What to produce. Only one stretch of the records below is wanted: the lines from the one holding "def vnDeliver (x" through the one holding "else if i = 4 then". Return it exactly, both ends included.

Data for analysis.
-- ==== Sys2Proof/Machine/Aes.lean ====
section
/-! DEFINITION. AES-256 (FIPS 197) and its XTS mode (IEEE 1619), which encrypt a sector of external memory (R249). -/

namespace Sys2Proof.Machine

/-- The S-box, row by row of sixteen. -/
def sboxRows : List (List Nat) := [
  [0x63, 0x7C, 0x77, 0x7B, 0xF2, 0x6B, 0x6F, 0xC5, 0x30, 0x01, 0x67, 0x2B, 0xFE, 0xD7, 0xAB, 0x76],
  [0xCA, 0x82, 0xC9, 0x7D, 0xFA, 0x59, 0x47, 0xF0, 0xAD, 0xD4, 0xA2, 0xAF, 0x9C, 0xA4, 0x72, 0xC0],
  [0xB7, 0xFD, 0x93, 0x26, 0x36, 0x3F, 0xF7, 0xCC, 0x34, 0xA5, 0xE5, 0xF1, 0x71, 0xD8, 0x31, 0x15],
  [0x04, 0xC7, 0x23, 0xC3, 0x18, 0x96, 0x05, 0x9A, 0x07, 0x12, 0x80, 0xE2, 0xEB, 0x27, 0xB2, 0x75],
  [0x09, 0x83, 0x2C, 0x1A, 0x1B, 0x6E, 0x5A, 0xA0, 0x52, 0x3B, 0xD6, 0xB3, 0x29, 0xE3, 0x2F, 0x84],
  [0x53, 0xD1, 0x00, 0xED, 0x20, 0xFC, 0xB1, 0x5B, 0x6A, 0xCB, 0xBE, 0x39, 0x4A, 0x4C, 0x58, 0xCF],
  [0xD0, 0xEF, 0xAA, 0xFB, 0x43, 0x4D, 0x33, 0x85, 0x45, 0xF9, 0x02, 0x7F, 0x50, 0x3C, 0x9F, 0xA8],
  [0x51, 0xA3, 0x40, 0x8F, 0x92, 0x9D, 0x38, 0xF5, 0xBC, 0xB6, 0xDA, 0x21, 0x10, 0xFF, 0xF3, 0xD2],
  [0xCD, 0x0C, 0x13, 0xEC, 0x5F, 0x97, 0x44, 0x17, 0xC4, 0xA7, 0x7E, 0x3D, 0x64, 0x5D, 0x19, 0x73],
  [0x60, 0x81, 0x4F, 0xDC, 0x22, 0x2A, 0x90, 0x88, 0x46, 0xEE, 0xB8, 0x14, 0xDE, 0x5E, 0x0B, 0xDB],
  [0xE0, 0x32, 0x3A, 0x0A, 0x49, 0x06, 0x24, 0x5C, 0xC2, 0xD3, 0xAC, 0x62, 0x91, 0x95, 0xE4, 0x79],
  [0xE7, 0xC8, 0x37, 0x6D, 0x8D, 0xD5, 0x4E, 0xA9, 0x6C, 0x56, 0xF4, 0xEA, 0x65, 0x7A, 0xAE, 0x08],
  [0xBA, 0x78, 0x25, 0x2E, 0x1C, 0xA6, 0xB4, 0xC6, 0xE8, 0xDD, 0x74, 0x1F, 0x4B, 0xBD, 0x8B, 0x8A],
  [0x70, 0x3E, 0xB5, 0x66, 0x48, 0x03, 0xF6, 0x0E, 0x61, 0x35, 0x57, 0xB9, 0x86, 0xC1, 0x1D, 0x9E],
  [0xE1, 0xF8, 0x98, 0x11, 0x69, 0xD9, 0x8E, 0x94, 0x9B, 0x1E, 0x87, 0xE9, 0xCE, 0x55, 0x28, 0xDF],
  [0x8C, 0xA1, 0x89, 0x0D, 0xBF, 0xE6, 0x42, 0x68, 0x41, 0x99, 0x2D, 0x0F, 0xB0, 0x54, 0xBB, 0x16]]

def sbox (b : Byte) : Byte := BitVec.ofNat 8 ((sboxRows.getD (b.toNat / 16) []).getD (b.toNat % 16) 0)

/-- Multiplication by x modulo x^8 + x^4 + x^3 + x + 1. -/
def xtime (b : Byte) : Byte := (b <<< 1) ^^^ (if b.getLsbD 7 then 0x1B else 0)

/-- Exclusive or of two lists of bytes. -/
def xorBytes (a b : List Byte) : List Byte := List.zipWith (· ^^^ ·) a b

/-- Powers of x, for the key schedule. -/
def rcon : Nat → Byte
  | 0 => 1
  | k + 1 => xtime (rcon k)

/-- The key schedule of a 256-bit key, as words of four bytes, newest first: `n` words more, the first of them with number `i`. -/
def expandGo : Nat → Nat → List (List Byte) → List (List Byte)
  | 0, _, ws => ws
  | n + 1, i, ws =>
    let t := ws.headD []
    let u := if i % 8 = 0 then xorBytes ((t.drop 1 ++ t.take 1).map sbox) [rcon (i / 8 - 1), 0, 0, 0] else if i % 8 = 4 then t.map sbox else t
    expandGo n (i + 1) (xorBytes (ws.getD 7 []) u :: ws)

/-- The fifteen round keys. -/
def roundKeys (key : List Byte) : List (List Byte) :=
  let ws := (expandGo 52 8 ((List.range 8).map (fun i => (key.drop (4 * i)).take 4)).reverse).reverse
  (List.range 15).map (fun r => ((ws.drop (4 * r)).take 4).flatten)

/-- ShiftRows on a block whose byte r + 4c stands in row r and column c. -/
def shiftRows (b : List Byte) : List Byte := (List.range 16).map (fun i => b.getD ((i + 4 * (i % 4)) % 16) 0)

/-- One column of MixColumns. -/
def mixColumn (c : List Byte) : List Byte :=
  (List.range 4).map (fun r =>
    let a (k : Nat) : Byte := c.getD ((r + k) % 4) 0
    xtime (a 0) ^^^ xtime (a 1) ^^^ a 1 ^^^ a 2 ^^^ a 3)

def mixColumns (b : List Byte) : List Byte := (List.range 4).flatMap (fun i => mixColumn ((b.drop (4 * i)).take 4))

/-- Rounds over the keys that are left; the last one does not mix. -/
def aesRounds : List (List Byte) → List Byte → List Byte
  | [], b => b
  | [k], b => xorBytes (shiftRows (b.map sbox)) k
  | k :: k2 :: ks, b => aesRounds (k2 :: ks) (xorBytes (mixColumns (shiftRows (b.map sbox))) k)

/-- AES-256 of one block under its round keys. -/
def aesBlock (keys : List (List Byte)) (b : List Byte) : List Byte := aesRounds (keys.drop 1) (xorBytes b (keys.headD []))

/-- The tweak of the next block: multiplied by x modulo x^128 + x^7 + x^2 + x + 1, little-endian. -/
def nextTweak (t : List Byte) : List Byte :=
  let v := leNat t
  leBytes 16 ((2 * v) % 2 ^ 128 ^^^ (if v ≥ 2 ^ 127 then 0x87 else 0))

/-- Whole blocks of a data unit. -/
def xtsGo (keys : List (List Byte)) : Nat → List Byte → List Byte → List Byte
  | 0, _, _ => []
  | n + 1, t, l => xorBytes (aesBlock keys (xorBytes (l.take 16) t)) t ++ xtsGo keys n (nextTweak t) (l.drop 16)

/-- AES-256-XTS encryption of one data unit of whole blocks (R249): the key pair's 64 bytes, the tweak, the plain bytes. -/
def xtsEncrypt (keys : List Byte) (tweak : BitVec 128) (plain : List Byte) : List Byte :=
  xtsGo (roundKeys (keys.take 32)) (plain.length / 16) (aesBlock (roundKeys ((keys.drop 32).take 32)) (leBytes 16 tweak.toNat)) plain

end Sys2Proof.Machine
end

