/-! ### The descriptor (R221, R260) -/

def dMode (d : W512) : Nat := fld d 2 0
def dCv (d : W512) : Nat := fld d 4 3
def dSize0 (d : W512) : Nat := fld d 24 5
def dSize1 (d : W512) : Nat := fld d 40 25
def dSize2 (d : W512) : Nat := fld d 56 41
def dSize3 (d : W512) : Nat := fld d 127 112
def dSrc (d : W512) : Nat := fld d 111 64
def dDst (d : W512) : Nat := fld d 175 128
def dSrcS (d : W512) (i : Nat) : Int := signed 32 (fld d (191 + 32 * i) (160 + 32 * i))
def dDstS (d : W512) (i : Nat) : Int := signed 32 (fld d (287 + 32 * i) (256 + 32 * i))
def dIdx (d : W512) : Nat := fld d 404 384
def dLimit (d : W512) : Nat := fld d 428 405
def dFreeSync (d : W512) : Nat := fld d 436 429
def dFreeTake (d : W512) : Nat := fld d 452 437
def dReadySync (d : W512) : Nat := fld d 460 453
def dReadyAdd (d : W512) : Nat := fld d 468 461
def dReadyCore (d : W512) : Nat := fld d 479 469
def dReadySpan (d : W512) : Nat := fld d 491 480

def isIndexed (d : W512) : Bool := dMode d == 1 || dMode d == 2
def isPattern (d : W512) : Bool := dMode d == 3

/-- A reserved field or encoding is used (R11, R260). -/
def dReserved (d : W512) : Bool :=
  decide (dMode d > 3 ∨ dCv d = 3 ∨ fld d 63 57 ≠ 0 ∨ fld d 191 176 ≠ 0) ||
  (if isPattern d then decide (fld d 511 492 ≠ 0 ∨ dIdx d ≠ 0 ∨ dLimit d ≠ 0 ∨ dSrcS d 3 ≠ 0 ∨ dDstS d 3 ≠ 0)
   else decide (fld d 511 429 ≠ 0))

/-- Nothing to do (R13, R222, R237, R260). -/
def dNothing (d : W512) : Bool :=
  dSize0 d == 0 || dSize1 d == 0 || dSize2 d == 0 || dSize3 d == 0 || (isIndexed d && dLimit d == 0)

/-- Alignment rule of R223 under cv = 1 or 2. -/
def dMisaligned (d : W512) : Bool :=
  let ok (v : Int) : Bool := v % 4096 == 0
  let dim (n : Nat) (v : Int) : Bool := decide (n ≤ 1) || ok v
  !(ok (dSrc d) && ok (dDst d) && ok (dSize0 d) &&
    dim (dSize1 d) (dSrcS d 1) && dim (dSize1 d) (dDstS d 1) && dim (dSize2 d) (dSrcS d 2) &&
    dim (if isPattern d then dSize3 d else dSize2 d) (dDstS d 2) && dim (dSize3 d) (dSrcS d 3) && dim (dSize3 d) (dDstS d 3))

/-- Reason of DESCRIPTOR_FAULT (R223), 0 when the descriptor passes; `cores` is the partition's number of cores. -/
def dReason (d : W512) (cores : Nat) : Nat :=
  if dReserved d then 1
  else if dNothing d then 0
  else if isPattern d && decide (dReadyCore d + dReadySpan d > cores ∧ dReadySpan d ≠ 0) then 1
  else if !isIndexed d && decide (dCv d ≠ 0) && dMisaligned d then 2
  else if isIndexed d && decide (dIdx d % 4 ≠ 0) then 2
  else if isIndexed d && decide (dSize0 d > 4096 ∨ dSize0 d % 8 ≠ 0 ∨ dSize2 d > 1 ∨ dSize3 d > 1 ∨ dCv d ≠ 0) then 3
  else if isIndexed d && decide (dIdx d + 4 * dSize1 d > 2 ^ 21) then 4
  else 0

/-! ### Runs and extents -/

/-- Number of runs, or of elements. -/
def runTotal (d : W512) : Nat :=
  if isIndexed d then dSize1 d else if isPattern d then dSize1 d * dSize2 d else dSize1 d * dSize2 d * dSize3 d

/-- Source and destination of run `r` of a COPY, PATTERN chunk run, or the regular side of an element. -/
def runAddr (d : W512) (r : Nat) : Int × Int :=
  if isIndexed d then ((dSrc d : Int) + r * dSrcS d 1, (dDst d : Int) + r * dDstS d 1)
  else
    let i1 := r % dSize1 d
    let q := r / dSize1 d
    if isPattern d then
      ((dSrc d : Int) + i1 * dSrcS d 1 + q * dSrcS d 2, (dDst d : Int) + i1 * dDstS d 1 + (q % dSize3 d : Nat) * dDstS d 2)
    else
      let i2 := q % dSize2 d
      let i3 := q / dSize2 d
      ((dSrc d : Int) + i1 * dSrcS d 1 + i2 * dSrcS d 2 + i3 * dSrcS d 3,
       (dDst d : Int) + i1 * dDstS d 1 + i2 * dDstS d 2 + i3 * dDstS d 3)

/-- First failing byte of an extent whose address may lie outside 48 bits. -/
def badExtent (pt : Part) (wr : Bool) (a : Int) (n : Nat) : Option Nat :=
  if a < 0 then some (unsigned 48 a) else firstBad pt wr a.toNat n

/-- First failing byte of the runs from `r` on, in run order, source before destination (R36). -/
def badRuns (pt : Part) (d : W512) : Nat → Nat → Option Nat
  | 0, _ => none
  | k + 1, r =>
    let (a, b) := runAddr d r
    match badExtent pt false a (dSize0 d) with
    | some x => some x
    | none =>
      match badExtent pt true b (dSize0 d) with
      | some x => some x
      | none => badRuns pt d k (r + 1)

/-- Destination of run `r` of the ring of a PATTERN, slot by slot. -/
def ringAddr (d : W512) (r : Nat) : Int :=
  (dDst d : Int) + (r % dSize1 d : Nat) * dDstS d 1 + (r / dSize1 d : Nat) * dDstS d 2

/-- First failing byte of the ring's runs from `r` on: the whole ring is checked, slots that no chunk reaches too (R260). -/
def badRing (pt : Part) (d : W512) : Nat → Nat → Option Nat
  | 0, _ => none
  | k + 1, r => (badExtent pt true (ringAddr d r) (dSize0 d)).or (badRing pt d k (r + 1))

/-- First failing byte of the shape of an operation that is not index-list DMA (R36, R260). -/
def badShape (pt : Part) (d : W512) : Option Nat :=
  (badRuns pt d (runTotal d) 0).or (if isPattern d then badRing pt d (dSize1 d * dSize3 d) 0 else none)

/-- Lowest and one past the highest destination byte of runs `r` to `r + k − 1`. -/
def dstSpan (d : W512) : Nat → Nat → Nat × Nat → Nat × Nat
  | 0, _, acc => acc
  | k + 1, r, (lo, hi) =>
    let b := (runAddr d r).2.toNat
    dstSpan d k (r + 1) (min lo b, max hi (b + dSize0 d))

/-- Core index of another core's memory in which an address lies. -/
def otherCore (own a : Nat) : Option Nat := if a < 2 ^ 32 ∧ a / 2 ^ 21 ≠ own then some (a / 2 ^ 21) else none

/-- First run from `r` on of which a byte goes to another core's memory. -/
def firstOther (own : Nat) (d : W512) : Nat → Nat → Option Nat
  | 0, _ => none
  | k + 1, r =>
    let b := (runAddr d r).2.toNat
    match (otherCore own b).or (otherCore own (b + dSize0 d - 1)) with
    | some t => some t
    | none => firstOther own d k (r + 1)
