/-- The 3-bit source fields of a table entry, lowest first. -/
def sources (e : W64) (n : Nat) : List Nat := (List.range n).map (fun i => fld e (3 * i + 2) (3 * i))

/-- A spare column, whose switch has the slice port X (R168). -/
def isSpare (x : Nat) : Bool := colIx x % 9 == 8

/-- Slice at a switch's X port. -/
def sliceAt (x : Nat) : Nat := 4 * cluOfPhys x + rowIx x % 4

/-- Logical position whose home switch this is. -/
def homedAt (x : Nat) : Option Nat :=
  if isSpare x then none else some (1024 * dieOf x + 64 * rowIx x + 8 * (colIx x / 9) + colIx x % 9)

/-- Core at a switch's L port, and whether it is reached over the slack link (R193, R194). The L port of a spare column's switch leads to the
core of that column (R168). -/
def coreAt (s : State) (x : Nat) : Option (Nat × Bool) :=
  match homedAt x with
  | some l => some (servedBy s l, servedBy s l != x)
  | none => some (x, false)

/-- Switch beyond port N, E, S or W (0 to 3), where the link exists and is open (R168 to R170). -/
def beyond (s : State) (x port : Nat) : Option Nat :=
  let r := rowIx x; let c := colIx x
  let y : Option Nat := match port with
    | 0 => if r = 0 then none else some (x - 64)
    | 1 => if c = 35 then none else some (x + 1)
    | 2 => if r = 15 then none else some (x + 64)
    | _ => if c = 0 then none else some (x - 1)
  y.bind (fun y =>
    let a := partOfCluster s (cluOfPhys x)
    if a.isSome && a == partOfCluster s (cluOfPhys y) then some y else none)

/-- Port code (1 to 4) at which a word sent out of port `i` (0 to 3) arrives. -/
def arrivesAt (i : Nat) : Nat := (i + 2) % 4 + 1

/-! ### Return words (R179, R181) -/

/-- The return word of an endpoint with `freed` tokens, its hold, and its hold as last returned. -/
def returnWord (freed : Nat) (hold sent : Bool) : Option (Nat × W32) :=
  if freed = 0 ∧ hold = sent then none
  else
    let n := min freed 65535
    some (n, BitVec.ofNat 32 (n + if hold then 65536 else 0))

/-- A core return point answers: 0 to 15 an input queue, 16 to 23 a steering input. -/
def coreReturn (s : State) (p i : Nat) : State × Option W32 :=
  let c := getCore s p
  if i < 16 then
    let v := tget {} c.inQ i
    match returnWord v.freed v.hold v.holdSent with
    | none => (s, none)
    | some (n, w) => (modIn s p i (fun v => { v with freed := v.freed - n, holdSent := v.hold }), some w)
  else if i < 24 then
    let u := tget ({} : Steer) c.steer ((i - 16) / 2)
    let h := (tget ({} : InQ) c.inQ (fld u.cfg 4 1)).hold
    let d0 := i % 2 = 0
    match returnWord (if d0 then u.freed0 else u.freed1) h (if d0 then u.sent0 else u.sent1) with
    | none => (s, none)
    | some (n, w) =>
      (modCore s p (fun c => { c with steer := tmod {} c.steer ((i - 16) / 2) (fun u =>
        if d0 then { u with freed0 := u.freed0 - n, sent0 := h } else { u with freed1 := u.freed1 - n, sent1 := h }) }),
       some w)
  else (s, none)

/-- A slice context's return point; one that a bad header has stopped returns no further tokens (R191). -/
def sliceReturn (s : State) (key i : Nat) : State × Option W32 :=
  let x := tget ({} : Ctx) (getSlice s key).ctx i
  match (if x.stopped then none else returnWord x.freed false false) with
  | none => (s, none)
  | some (n, w) => (modSlice s key (fun v => { v with ctx := tmod {} v.ctx i (fun x => { x with freed := x.freed - n }) }), some w)

/-- The return points of an adder. -/
def adderReturn (w : Switch) (ab : Bool) : Switch × Option W32 :=
  match returnWord (if ab then w.freedAB else w.freedAA) false false with
  | none => (w, none)
  | some (n, v) => (if ab then { w with freedAB := w.freedAB - n } else { w with freedAA := w.freedAA - n }, some v)

/-! ### Sources of a slot (R173 to R175, R178) -/

/-- The word of a vector source in the slot, and the state after the producer has sent it. -/
def vnSource (s : State) (x : Nat) (e : W64) (code : Nat) : State × Option VnWord :=
  let w := getSwitch s x
  if code = 5 then (s, (w.outVn.find? (fun y => y.2 == 0)).map (·.1))
  else if code = 6 then
    if isSpare x then
      let key := sliceAt x
      let i := fld e 40 37
      let v := tget ({} : Ctx) (getSlice s key).ctx i
      match v.outW with
      | [] => (s, none)
      | d :: r =>
        if v.tokens = 0 ∨ v.hold then (s, none)
        else (modSlice s key (fun y => { y with ctx := tmod {} y.ctx i (fun v => { v with outW := r, tokens := v.tokens - 1 }) }), some d)
    else (s, none)
  else if code = 7 then
    match w.ar with
    | [] => (s, none)
    | d :: r =>
      if w.ar.length ≤ w.arNew ∨ w.arTok = 0 ∨ w.arHold then (s, none)
      else (setSwitch s x { w with ar := r, arTok := w.arTok - 1 }, some d)
  else (s, tget none w.vnIn code)

/-- A steering fault: the unit stops and raises its event (R189). -/
def steerFault (s : State) (p u kind : Nat) : State :=
  let s1 := modCore s p (fun c => { c with steer := tmod {} c.steer u (fun x => { x with fault := some kind }) })
  coreEvent s1 p 0x85 [BitVec.ofNat 8 u, BitVec.ofNat 8 kind]

/-- A word or token reaches its endpoint in a core: 0 to 15 an input queue, 16 to 23 a steering input, 32 to 35 a control
FIFO, 64 to 79 the token counter of an output queue (kept in the switch until SN_RETURN_WORD). -/
def landAt (s : State) (x p dst : Nat) (w : VnWord) : State :=
  if dst < 16 then queueArrive s p dst w
  else if dst < 24 then
    let u := (dst - 16) / 2
    let v := tget ({} : Steer) (getCore s p).steer u
    if v.fault.isSome then s
    else if (if dst % 2 = 0 then v.d0 else v.d1).length ≥ steerDepth then steerFault s p u 1
    else modCore s p (fun c => { c with steer := tmod {} c.steer u (fun v =>
      if dst % 2 = 0 then { v with d0 := v.d0 ++ [w] } else { v with d1 := v.d1 ++ [w] }) })
  else if 32 ≤ dst ∧ dst < 36 then
    let u := dst - 32
    let v := tget ({} : Steer) (getCore s p).steer u
    if v.fault.isSome then s
    else if v.ctl.length ≥ ctlDepth then steerFault s p u 0
    else modCore s p (fun c => { c with steer := tmod {} c.steer u (fun v => { v with ctl := v.ctl ++ [w.data.toNat % 256] }) })
  else if 64 ≤ dst then modSwitch s x (fun v => { v with ret := v.ret ++ [(if p = x then 0 else 3, dst - 64, BitVec.ofNat 32 w.data.toNat)] })
  else s

/-- The words crossing into the core come one slot nearer; those that have crossed land (R183). -/
def landInbound (s : State) (x : Nat) : State :=
  let l := (getSwitch s x).inbound
  let s1 := modSwitch s x (fun w => { w with inbound := (l.filter (fun y => decide (y.2.2.1 > 1))).map (fun y => (y.1, y.2.1, y.2.2.1 - 1, y.2.2.2)) })
  (l.filter (fun y => decide (y.2.2.1 ≤ 1))).foldl (fun s y => landAt s x (if y.2.2.2 then x + 1 else x) y.1 y.2.1) s1

/-- A word sets out across the slack stage of the core that the switch serves now (R193, R195). -/
def sendInbound (s : State) (x dst slots : Nat) (w : VnWord) : State :=
  match coreAt s x with
  | none => s
  | some (_, excess) => modSwitch s x (fun v => { v with inbound := v.inbound ++ [(dst, w, slots, excess)] })

/-- What leaves toward neighbours in a slot: switch, port code and word, per network. -/
structure Moves where
  vn : List (Nat × Nat × VnWord) := []
  sn : List (Nat × Nat × W32) := []
  cn : List (Nat × Nat × Byte) := []

/-- Deliver a vector word to output field `i` of the entry. -/
def vnDeliver (x : Nat) (e : W64) (w : VnWord) (i : Nat) (a : State × Moves) : State × Moves :=
  let (s, m) := a
  if i < 4 then
    match beyond s x i with
    | none => (s, m)
    | some y => (s, { m with vn := (y, arrivesAt i, w) :: m.vn })
  else if i = 4 then
    let d := fld e 28 24
    if d < 24 then (sendInbound s x d (if d < 16 then 2 else 1) w, m) else (s, m)
  else if i = 5 then
    if isSpare x then
      (modSlice s (sliceAt x) (fun v => { v with ctx := tmod {} v.ctx (fld e 36 33) (fun c => { c with inW := c.inW ++ [w] }) }), m)
    else (s, m)
  else if i = 6 then (modSwitch s x (fun v => { v with aa := v.aa ++ [w] }), m)
  else (modSwitch s x (fun v => { v with ab := v.ab ++ [w] }), m)

/-- Fields that select a source. -/
def selecting (l : List Nat) (code : Nat) : List Nat := (List.range l.length).filter (fun i => l.getD i 0 == code)

/-- The vector entry of a slot: each selected source sends its word to the outputs that select it. -/
def vnEntry (x : Nat) (e : W64) (a : State × Moves) : State × Moves :=
  let f := sources e 8
  [1, 2, 3, 4, 5, 6, 7].foldl (fun (a : State × Moves) code =>
    match selecting f code with
    | [] => a
    | sel =>
      match vnSource a.1 x e code with
      | (s1, none) => (s1, a.2)
      | (s1, some w) => sel.foldl (fun a i => vnDeliver x e w i a) (s1, a.2)) a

Solution.
def vnDeliver (x : Nat) (e : W64) (w : VnWord) (i : Nat) (a : State × Moves) : State × Moves :=
  let (s, m) := a
  if i < 4 then
    match beyond s x i with
    | none => (s, m)
    | some y => (s, { m with vn := (y, arrivesAt i, w) :: m.vn })
  else if i = 4 then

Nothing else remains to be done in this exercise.